[DATA EXTRACT — start]

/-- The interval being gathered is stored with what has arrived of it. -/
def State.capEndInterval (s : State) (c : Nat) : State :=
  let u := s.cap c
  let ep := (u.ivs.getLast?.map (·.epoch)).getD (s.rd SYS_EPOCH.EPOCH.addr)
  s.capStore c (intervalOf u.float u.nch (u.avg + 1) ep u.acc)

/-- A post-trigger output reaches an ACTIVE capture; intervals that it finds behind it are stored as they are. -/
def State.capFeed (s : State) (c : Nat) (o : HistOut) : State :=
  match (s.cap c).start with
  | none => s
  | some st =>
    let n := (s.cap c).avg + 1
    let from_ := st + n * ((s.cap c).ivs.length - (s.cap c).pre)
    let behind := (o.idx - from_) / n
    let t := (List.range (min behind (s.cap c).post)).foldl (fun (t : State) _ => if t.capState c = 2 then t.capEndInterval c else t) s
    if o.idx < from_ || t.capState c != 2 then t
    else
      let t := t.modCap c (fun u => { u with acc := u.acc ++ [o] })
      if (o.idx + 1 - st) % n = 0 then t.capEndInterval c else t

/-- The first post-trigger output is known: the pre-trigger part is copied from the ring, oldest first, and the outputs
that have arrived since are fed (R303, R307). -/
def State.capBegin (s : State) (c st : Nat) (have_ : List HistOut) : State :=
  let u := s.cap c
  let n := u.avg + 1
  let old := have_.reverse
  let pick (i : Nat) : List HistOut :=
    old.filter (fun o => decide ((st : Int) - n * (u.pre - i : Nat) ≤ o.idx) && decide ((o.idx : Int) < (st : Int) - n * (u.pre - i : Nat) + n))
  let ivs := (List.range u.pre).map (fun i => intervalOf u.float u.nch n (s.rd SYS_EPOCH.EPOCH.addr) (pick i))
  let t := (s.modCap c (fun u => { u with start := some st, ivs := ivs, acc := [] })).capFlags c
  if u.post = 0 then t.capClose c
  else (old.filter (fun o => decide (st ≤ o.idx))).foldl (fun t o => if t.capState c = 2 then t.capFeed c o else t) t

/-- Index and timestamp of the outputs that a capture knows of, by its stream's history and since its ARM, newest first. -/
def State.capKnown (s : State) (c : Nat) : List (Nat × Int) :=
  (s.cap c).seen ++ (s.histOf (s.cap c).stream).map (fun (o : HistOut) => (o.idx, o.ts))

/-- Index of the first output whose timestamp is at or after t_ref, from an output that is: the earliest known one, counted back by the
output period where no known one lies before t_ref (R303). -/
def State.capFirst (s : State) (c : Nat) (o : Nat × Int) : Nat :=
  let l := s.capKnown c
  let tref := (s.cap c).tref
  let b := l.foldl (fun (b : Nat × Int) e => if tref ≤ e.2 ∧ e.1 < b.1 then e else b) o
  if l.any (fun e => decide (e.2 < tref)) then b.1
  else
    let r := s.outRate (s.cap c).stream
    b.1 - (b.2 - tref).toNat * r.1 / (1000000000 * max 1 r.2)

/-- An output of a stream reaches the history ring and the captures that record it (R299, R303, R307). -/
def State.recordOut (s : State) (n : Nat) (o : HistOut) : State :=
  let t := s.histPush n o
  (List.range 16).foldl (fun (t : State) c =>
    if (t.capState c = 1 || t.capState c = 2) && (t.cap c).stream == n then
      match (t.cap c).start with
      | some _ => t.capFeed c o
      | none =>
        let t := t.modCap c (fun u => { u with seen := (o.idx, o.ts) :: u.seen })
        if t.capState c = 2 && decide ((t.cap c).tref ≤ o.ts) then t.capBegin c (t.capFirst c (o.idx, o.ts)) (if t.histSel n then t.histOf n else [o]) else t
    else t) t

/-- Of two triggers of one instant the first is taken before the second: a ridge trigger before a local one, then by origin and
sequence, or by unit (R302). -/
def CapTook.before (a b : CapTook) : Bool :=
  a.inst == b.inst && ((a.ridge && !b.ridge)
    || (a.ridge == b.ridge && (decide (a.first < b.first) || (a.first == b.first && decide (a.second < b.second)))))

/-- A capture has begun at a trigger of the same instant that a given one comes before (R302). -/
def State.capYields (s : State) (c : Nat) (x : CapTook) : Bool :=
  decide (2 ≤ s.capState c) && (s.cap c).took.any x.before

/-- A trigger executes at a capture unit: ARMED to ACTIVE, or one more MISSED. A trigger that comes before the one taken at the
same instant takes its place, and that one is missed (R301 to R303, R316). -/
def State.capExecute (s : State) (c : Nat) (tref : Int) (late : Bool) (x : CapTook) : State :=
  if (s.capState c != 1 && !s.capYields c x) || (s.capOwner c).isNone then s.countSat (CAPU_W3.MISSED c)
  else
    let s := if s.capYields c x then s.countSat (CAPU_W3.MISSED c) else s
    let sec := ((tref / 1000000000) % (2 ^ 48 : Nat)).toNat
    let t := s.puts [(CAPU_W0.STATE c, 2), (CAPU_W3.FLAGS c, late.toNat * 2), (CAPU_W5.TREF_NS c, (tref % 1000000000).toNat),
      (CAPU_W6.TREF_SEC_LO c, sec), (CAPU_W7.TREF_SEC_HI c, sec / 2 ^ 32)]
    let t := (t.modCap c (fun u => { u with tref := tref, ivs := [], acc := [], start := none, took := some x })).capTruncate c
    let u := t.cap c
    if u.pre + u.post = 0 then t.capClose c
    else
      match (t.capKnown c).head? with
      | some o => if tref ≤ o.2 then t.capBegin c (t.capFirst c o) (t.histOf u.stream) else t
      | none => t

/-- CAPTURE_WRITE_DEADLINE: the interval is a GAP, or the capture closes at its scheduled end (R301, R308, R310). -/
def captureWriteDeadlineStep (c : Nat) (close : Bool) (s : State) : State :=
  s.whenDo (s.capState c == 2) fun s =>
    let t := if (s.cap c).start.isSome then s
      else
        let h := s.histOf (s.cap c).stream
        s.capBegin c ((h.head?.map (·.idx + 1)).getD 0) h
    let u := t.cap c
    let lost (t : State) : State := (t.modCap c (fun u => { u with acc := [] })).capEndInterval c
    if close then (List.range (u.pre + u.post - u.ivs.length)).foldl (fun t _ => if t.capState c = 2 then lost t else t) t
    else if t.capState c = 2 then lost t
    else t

[DATA EXTRACT — finish]
[DATA EXTRACT — start]

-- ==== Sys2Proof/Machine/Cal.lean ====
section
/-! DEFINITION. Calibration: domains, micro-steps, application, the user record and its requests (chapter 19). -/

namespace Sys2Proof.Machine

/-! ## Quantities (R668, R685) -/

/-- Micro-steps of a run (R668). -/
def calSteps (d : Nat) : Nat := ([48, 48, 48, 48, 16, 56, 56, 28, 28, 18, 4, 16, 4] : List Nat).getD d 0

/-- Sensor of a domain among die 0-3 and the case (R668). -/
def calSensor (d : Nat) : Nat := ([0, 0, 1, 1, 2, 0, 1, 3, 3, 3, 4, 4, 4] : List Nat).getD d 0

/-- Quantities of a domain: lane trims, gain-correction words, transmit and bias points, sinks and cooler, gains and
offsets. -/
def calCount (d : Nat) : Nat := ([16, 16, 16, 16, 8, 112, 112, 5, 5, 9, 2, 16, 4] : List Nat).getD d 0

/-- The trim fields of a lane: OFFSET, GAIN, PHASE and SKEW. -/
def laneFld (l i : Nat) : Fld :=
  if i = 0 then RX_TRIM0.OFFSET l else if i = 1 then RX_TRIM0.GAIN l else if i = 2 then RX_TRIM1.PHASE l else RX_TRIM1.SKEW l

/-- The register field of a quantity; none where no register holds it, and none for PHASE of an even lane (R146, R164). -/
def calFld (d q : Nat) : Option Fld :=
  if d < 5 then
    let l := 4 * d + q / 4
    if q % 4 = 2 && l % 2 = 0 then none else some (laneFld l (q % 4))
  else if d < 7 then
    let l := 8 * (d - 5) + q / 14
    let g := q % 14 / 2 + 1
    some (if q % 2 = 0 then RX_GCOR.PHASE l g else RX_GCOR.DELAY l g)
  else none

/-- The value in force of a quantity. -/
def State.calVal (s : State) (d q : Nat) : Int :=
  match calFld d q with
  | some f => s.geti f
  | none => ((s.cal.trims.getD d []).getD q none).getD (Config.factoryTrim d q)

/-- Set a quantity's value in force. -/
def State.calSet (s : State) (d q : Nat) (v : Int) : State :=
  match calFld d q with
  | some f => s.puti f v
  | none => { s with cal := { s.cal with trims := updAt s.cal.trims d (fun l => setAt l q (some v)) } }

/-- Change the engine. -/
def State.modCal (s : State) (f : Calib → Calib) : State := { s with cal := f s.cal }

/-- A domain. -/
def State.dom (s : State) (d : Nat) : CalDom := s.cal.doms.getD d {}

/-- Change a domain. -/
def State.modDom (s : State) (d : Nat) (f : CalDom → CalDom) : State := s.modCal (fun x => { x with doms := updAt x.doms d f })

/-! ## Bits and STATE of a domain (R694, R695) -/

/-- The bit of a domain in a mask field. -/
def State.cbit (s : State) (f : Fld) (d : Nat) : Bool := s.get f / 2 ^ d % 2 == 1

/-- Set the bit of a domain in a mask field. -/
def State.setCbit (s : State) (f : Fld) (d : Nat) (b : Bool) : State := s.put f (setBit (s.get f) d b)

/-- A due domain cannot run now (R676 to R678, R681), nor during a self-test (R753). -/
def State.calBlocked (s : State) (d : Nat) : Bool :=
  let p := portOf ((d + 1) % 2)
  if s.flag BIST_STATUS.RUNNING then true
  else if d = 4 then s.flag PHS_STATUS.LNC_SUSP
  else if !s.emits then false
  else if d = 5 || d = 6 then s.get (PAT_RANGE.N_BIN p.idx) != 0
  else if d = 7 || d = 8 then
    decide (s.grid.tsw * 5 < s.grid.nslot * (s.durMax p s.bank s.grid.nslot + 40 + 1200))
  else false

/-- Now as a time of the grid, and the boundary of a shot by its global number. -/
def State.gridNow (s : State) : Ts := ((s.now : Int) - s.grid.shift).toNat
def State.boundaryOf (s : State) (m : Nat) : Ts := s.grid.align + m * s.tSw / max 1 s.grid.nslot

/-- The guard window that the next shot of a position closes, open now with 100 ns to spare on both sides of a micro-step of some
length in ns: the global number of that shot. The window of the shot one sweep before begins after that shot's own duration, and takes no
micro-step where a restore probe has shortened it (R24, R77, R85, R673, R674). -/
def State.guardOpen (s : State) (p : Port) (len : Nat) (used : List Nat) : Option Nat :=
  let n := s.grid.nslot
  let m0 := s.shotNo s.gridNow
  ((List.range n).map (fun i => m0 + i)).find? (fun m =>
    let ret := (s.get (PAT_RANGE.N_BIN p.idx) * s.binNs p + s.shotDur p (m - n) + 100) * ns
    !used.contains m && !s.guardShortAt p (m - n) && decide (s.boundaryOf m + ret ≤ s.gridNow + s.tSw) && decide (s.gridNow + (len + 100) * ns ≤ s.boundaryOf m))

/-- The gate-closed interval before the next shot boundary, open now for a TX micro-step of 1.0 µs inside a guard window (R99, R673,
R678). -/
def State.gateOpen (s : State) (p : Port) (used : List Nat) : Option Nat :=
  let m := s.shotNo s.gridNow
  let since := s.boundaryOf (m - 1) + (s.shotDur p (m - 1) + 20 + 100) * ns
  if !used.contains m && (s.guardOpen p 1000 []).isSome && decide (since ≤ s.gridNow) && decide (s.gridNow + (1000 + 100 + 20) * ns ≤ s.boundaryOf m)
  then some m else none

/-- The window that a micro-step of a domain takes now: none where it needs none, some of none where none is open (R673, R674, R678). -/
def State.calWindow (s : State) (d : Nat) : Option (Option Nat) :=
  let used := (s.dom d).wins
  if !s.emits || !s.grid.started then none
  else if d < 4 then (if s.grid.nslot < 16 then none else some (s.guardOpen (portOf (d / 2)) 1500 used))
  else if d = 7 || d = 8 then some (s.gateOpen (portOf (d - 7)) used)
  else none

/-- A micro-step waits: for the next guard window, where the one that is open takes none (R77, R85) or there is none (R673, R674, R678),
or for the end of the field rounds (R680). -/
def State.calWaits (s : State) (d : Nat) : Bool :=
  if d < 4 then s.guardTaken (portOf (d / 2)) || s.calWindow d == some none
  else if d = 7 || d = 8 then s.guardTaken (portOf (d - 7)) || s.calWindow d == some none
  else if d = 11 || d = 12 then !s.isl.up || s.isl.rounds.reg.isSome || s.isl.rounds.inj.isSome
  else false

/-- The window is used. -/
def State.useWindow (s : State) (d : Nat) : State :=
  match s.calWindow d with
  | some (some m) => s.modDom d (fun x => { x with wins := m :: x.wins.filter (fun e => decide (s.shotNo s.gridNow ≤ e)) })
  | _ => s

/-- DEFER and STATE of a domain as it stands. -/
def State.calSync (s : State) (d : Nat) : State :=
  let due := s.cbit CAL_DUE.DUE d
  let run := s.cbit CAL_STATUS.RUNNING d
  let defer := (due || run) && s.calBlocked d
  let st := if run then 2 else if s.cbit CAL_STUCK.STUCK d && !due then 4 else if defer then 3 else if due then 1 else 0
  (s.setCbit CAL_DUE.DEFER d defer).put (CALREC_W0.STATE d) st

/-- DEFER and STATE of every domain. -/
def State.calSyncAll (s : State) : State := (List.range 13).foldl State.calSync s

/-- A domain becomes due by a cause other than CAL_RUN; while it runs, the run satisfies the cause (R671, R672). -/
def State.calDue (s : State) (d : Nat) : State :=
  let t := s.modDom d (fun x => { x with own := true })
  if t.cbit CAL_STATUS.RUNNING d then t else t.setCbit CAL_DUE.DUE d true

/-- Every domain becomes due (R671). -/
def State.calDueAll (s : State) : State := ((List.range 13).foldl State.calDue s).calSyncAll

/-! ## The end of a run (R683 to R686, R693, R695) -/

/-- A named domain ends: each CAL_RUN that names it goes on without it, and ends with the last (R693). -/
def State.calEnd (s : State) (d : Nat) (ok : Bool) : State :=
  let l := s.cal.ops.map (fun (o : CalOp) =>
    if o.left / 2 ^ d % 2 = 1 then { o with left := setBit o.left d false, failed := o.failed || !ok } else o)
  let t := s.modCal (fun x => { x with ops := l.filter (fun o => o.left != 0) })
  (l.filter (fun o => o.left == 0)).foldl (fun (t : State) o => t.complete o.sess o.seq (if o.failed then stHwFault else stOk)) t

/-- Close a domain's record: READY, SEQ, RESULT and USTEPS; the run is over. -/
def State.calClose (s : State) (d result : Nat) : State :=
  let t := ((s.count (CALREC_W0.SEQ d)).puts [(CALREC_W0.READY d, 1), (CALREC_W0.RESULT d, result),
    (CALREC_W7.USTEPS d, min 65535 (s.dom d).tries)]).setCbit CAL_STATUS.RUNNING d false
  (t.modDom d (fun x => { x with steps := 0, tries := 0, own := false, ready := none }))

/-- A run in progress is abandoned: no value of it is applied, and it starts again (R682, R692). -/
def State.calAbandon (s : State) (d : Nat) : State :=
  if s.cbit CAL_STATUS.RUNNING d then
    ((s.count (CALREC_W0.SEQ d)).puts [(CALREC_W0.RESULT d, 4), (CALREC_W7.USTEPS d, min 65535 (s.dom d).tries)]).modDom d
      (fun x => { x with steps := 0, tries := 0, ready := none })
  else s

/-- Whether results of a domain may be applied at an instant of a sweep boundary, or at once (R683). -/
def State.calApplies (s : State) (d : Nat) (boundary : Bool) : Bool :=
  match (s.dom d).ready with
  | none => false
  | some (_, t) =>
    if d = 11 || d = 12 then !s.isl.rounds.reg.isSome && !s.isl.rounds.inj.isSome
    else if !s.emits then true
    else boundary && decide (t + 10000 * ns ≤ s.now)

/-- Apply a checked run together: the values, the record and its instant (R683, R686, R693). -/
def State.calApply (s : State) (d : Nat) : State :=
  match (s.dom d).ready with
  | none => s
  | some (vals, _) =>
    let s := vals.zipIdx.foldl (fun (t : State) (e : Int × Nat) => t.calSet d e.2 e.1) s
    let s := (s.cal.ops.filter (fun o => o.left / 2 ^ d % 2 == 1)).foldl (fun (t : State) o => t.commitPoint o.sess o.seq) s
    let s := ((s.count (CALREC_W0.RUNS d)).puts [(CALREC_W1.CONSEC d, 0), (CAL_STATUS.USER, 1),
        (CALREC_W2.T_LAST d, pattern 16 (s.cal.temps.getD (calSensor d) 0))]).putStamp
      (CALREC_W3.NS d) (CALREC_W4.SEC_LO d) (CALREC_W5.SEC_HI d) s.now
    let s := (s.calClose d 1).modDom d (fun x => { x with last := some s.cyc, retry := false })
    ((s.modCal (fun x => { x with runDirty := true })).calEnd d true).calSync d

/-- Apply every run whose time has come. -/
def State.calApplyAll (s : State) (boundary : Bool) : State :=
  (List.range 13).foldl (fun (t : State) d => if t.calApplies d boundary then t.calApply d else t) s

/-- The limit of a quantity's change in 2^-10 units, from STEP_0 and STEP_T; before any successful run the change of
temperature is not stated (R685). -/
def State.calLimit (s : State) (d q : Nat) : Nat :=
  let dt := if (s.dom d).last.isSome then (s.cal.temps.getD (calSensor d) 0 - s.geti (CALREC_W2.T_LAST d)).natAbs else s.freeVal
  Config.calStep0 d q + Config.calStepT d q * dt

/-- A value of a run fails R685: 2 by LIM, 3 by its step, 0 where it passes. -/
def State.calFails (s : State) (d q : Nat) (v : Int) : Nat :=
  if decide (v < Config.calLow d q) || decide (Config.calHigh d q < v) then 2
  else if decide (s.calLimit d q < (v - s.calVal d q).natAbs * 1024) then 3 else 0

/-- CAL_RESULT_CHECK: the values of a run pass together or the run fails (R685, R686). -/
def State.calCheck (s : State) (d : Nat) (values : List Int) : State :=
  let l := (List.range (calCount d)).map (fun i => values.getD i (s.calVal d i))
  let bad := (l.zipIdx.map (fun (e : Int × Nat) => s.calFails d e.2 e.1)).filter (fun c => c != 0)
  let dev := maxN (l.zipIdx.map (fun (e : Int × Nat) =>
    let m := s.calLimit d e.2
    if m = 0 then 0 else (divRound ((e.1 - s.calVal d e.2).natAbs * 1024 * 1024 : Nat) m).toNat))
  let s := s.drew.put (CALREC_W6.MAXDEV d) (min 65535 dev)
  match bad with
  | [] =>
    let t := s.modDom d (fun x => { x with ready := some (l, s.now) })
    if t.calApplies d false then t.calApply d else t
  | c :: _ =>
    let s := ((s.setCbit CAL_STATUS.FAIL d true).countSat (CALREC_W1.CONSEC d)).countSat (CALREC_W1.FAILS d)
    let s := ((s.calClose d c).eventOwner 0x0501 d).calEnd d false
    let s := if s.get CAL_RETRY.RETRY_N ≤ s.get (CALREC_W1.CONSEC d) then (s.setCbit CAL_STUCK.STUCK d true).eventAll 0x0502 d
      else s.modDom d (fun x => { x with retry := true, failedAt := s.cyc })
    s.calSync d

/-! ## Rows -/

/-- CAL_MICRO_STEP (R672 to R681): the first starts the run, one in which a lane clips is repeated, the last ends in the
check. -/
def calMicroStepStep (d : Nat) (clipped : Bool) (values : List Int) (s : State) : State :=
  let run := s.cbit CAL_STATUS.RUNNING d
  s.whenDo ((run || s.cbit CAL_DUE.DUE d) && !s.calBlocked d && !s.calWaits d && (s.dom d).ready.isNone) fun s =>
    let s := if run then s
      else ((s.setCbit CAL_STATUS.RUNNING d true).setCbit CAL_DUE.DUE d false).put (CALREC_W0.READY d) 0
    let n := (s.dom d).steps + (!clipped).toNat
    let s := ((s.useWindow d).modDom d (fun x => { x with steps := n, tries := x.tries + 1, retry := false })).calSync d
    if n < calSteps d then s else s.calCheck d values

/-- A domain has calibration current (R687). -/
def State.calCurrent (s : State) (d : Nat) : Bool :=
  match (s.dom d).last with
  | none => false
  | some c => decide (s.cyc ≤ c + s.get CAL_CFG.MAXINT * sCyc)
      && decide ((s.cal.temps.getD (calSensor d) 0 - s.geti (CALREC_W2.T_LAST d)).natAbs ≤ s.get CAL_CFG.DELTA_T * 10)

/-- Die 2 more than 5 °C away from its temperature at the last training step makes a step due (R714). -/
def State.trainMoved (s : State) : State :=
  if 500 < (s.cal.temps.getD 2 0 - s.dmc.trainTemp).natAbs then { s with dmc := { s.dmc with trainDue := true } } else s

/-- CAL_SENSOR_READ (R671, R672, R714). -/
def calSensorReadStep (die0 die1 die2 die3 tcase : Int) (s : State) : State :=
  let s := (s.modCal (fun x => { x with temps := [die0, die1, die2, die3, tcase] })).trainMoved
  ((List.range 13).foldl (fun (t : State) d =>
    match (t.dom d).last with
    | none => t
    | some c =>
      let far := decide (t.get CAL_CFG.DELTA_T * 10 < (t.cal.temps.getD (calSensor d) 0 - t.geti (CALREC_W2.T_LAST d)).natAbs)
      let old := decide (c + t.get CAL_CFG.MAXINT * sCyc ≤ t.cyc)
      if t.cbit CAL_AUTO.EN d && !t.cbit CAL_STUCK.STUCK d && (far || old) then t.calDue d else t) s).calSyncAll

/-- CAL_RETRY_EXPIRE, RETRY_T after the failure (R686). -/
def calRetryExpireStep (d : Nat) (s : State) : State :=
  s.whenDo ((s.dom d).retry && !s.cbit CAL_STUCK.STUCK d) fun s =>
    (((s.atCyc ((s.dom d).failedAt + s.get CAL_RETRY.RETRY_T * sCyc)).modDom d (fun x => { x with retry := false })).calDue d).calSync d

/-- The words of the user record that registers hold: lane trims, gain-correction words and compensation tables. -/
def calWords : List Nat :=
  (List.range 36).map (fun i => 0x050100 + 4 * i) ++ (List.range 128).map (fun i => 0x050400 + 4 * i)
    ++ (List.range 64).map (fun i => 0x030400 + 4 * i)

[DATA EXTRACT — finish]

WHAT YOU SHOULD DO » Set down, from the entries above, exactly the lines from the one with "if n < calSteps" up to and including the one with "let old := decide", and no other lines.

ANSWER AREA »
    if n < calSteps d then s else s.calCheck d values

/-- A domain has calibration current (R687). -/
def State.calCurrent (s : State) (d : Nat) : Bool :=
  match (s.dom d).last with
  | none => false
  | some c => decide (s.cyc ≤ c + s.get CAL_CFG.MAXINT * sCyc)
      && decide ((s.cal.temps.getD (calSensor d) 0 - s.geti (CALREC_W2.T_LAST d)).natAbs ≤ s.get CAL_CFG.DELTA_T * 10)

/-- Die 2 more than 5 °C away from its temperature at the last training step makes a step due (R714). -/
def State.trainMoved (s : State) : State :=
  if 500 < (s.cal.temps.getD 2 0 - s.dmc.trainTemp).natAbs then { s with dmc := { s.dmc with trainDue := true } } else s

/-- CAL_SENSOR_READ (R671, R672, R714). -/
def calSensorReadStep (die0 die1 die2 die3 tcase : Int) (s : State) : State :=
  let s := (s.modCal (fun x => { x with temps := [die0, die1, die2, die3, tcase] })).trainMoved
  ((List.range 13).foldl (fun (t : State) d =>
    match (t.dom d).last with
    | none => t
    | some c =>
      let far := decide (t.get CAL_CFG.DELTA_T * 10 < (t.cal.temps.getD (calSensor d) 0 - t.geti (CALREC_W2.T_LAST d)).natAbs)
      let old := decide (c + t.get CAL_CFG.MAXINT * sCyc ≤ t.cyc)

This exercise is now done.